Your instructions
Check each line of the data for "reduceCtorEq" and select those that have it.

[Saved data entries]

■ ■ ■ ■

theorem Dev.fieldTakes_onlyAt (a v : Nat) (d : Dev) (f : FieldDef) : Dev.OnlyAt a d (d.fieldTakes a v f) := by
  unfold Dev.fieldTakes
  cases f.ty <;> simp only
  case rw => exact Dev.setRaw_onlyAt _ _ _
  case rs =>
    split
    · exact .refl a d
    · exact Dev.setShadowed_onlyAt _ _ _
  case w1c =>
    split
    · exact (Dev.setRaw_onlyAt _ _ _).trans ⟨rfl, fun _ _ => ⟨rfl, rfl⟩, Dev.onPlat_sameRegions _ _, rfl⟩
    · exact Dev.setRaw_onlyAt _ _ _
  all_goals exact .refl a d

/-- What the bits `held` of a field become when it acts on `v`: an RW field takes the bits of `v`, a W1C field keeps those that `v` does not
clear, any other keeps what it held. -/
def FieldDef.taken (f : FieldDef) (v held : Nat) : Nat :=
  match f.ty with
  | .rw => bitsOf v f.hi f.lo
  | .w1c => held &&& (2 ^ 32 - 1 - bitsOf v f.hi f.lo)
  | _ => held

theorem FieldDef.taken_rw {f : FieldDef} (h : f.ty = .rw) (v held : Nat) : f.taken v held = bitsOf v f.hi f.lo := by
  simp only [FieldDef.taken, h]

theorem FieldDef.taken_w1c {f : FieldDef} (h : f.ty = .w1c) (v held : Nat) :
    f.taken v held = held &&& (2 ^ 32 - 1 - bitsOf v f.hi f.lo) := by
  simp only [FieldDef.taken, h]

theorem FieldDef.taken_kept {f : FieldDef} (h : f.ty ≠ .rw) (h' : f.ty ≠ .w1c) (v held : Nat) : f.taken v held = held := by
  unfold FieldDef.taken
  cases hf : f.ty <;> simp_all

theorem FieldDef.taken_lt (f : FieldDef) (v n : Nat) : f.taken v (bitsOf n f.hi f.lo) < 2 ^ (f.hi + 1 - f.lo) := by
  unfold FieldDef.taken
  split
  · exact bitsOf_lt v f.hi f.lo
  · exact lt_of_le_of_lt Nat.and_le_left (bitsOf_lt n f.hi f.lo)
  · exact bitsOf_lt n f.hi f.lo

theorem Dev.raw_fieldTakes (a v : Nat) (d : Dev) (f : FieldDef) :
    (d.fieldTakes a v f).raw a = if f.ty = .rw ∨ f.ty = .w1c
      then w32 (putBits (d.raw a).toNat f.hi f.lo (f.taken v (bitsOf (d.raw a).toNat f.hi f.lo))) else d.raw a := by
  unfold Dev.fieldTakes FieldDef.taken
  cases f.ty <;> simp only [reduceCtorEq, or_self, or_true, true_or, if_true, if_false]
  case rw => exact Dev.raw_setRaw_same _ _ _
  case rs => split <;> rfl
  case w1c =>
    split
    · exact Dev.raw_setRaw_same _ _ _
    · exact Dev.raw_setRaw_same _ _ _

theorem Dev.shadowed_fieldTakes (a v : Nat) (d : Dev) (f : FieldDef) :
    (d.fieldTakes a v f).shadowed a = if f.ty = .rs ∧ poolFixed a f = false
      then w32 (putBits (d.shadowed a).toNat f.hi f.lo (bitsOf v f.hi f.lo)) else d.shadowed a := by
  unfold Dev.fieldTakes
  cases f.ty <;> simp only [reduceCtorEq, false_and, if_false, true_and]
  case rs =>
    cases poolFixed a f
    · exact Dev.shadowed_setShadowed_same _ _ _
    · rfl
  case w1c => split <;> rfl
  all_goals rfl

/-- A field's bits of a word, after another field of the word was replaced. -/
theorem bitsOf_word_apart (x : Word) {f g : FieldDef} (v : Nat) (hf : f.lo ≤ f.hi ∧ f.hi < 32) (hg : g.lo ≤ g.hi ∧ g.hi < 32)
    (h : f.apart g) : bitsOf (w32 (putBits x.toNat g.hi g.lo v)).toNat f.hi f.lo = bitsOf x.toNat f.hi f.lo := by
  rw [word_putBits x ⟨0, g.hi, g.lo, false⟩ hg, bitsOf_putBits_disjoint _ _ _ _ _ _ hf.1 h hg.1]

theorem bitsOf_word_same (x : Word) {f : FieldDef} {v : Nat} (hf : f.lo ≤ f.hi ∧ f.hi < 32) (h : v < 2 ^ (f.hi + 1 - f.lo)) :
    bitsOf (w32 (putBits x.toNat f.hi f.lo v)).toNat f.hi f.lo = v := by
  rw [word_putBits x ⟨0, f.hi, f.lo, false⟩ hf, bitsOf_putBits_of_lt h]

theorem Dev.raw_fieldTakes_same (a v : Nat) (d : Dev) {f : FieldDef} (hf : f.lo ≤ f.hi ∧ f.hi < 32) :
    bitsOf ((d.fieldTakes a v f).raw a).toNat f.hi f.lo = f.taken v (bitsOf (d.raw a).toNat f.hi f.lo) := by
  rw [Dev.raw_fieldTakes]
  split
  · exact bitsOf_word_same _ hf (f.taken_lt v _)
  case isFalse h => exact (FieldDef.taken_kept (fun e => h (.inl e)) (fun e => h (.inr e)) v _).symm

■ ■ ■ ■

Output
  cases f.ty <;> simp only [reduceCtorEq, or_self, or_true, true_or, if_true, if_false]
  cases f.ty <;> simp only [reduceCtorEq, false_and, if_false, true_and]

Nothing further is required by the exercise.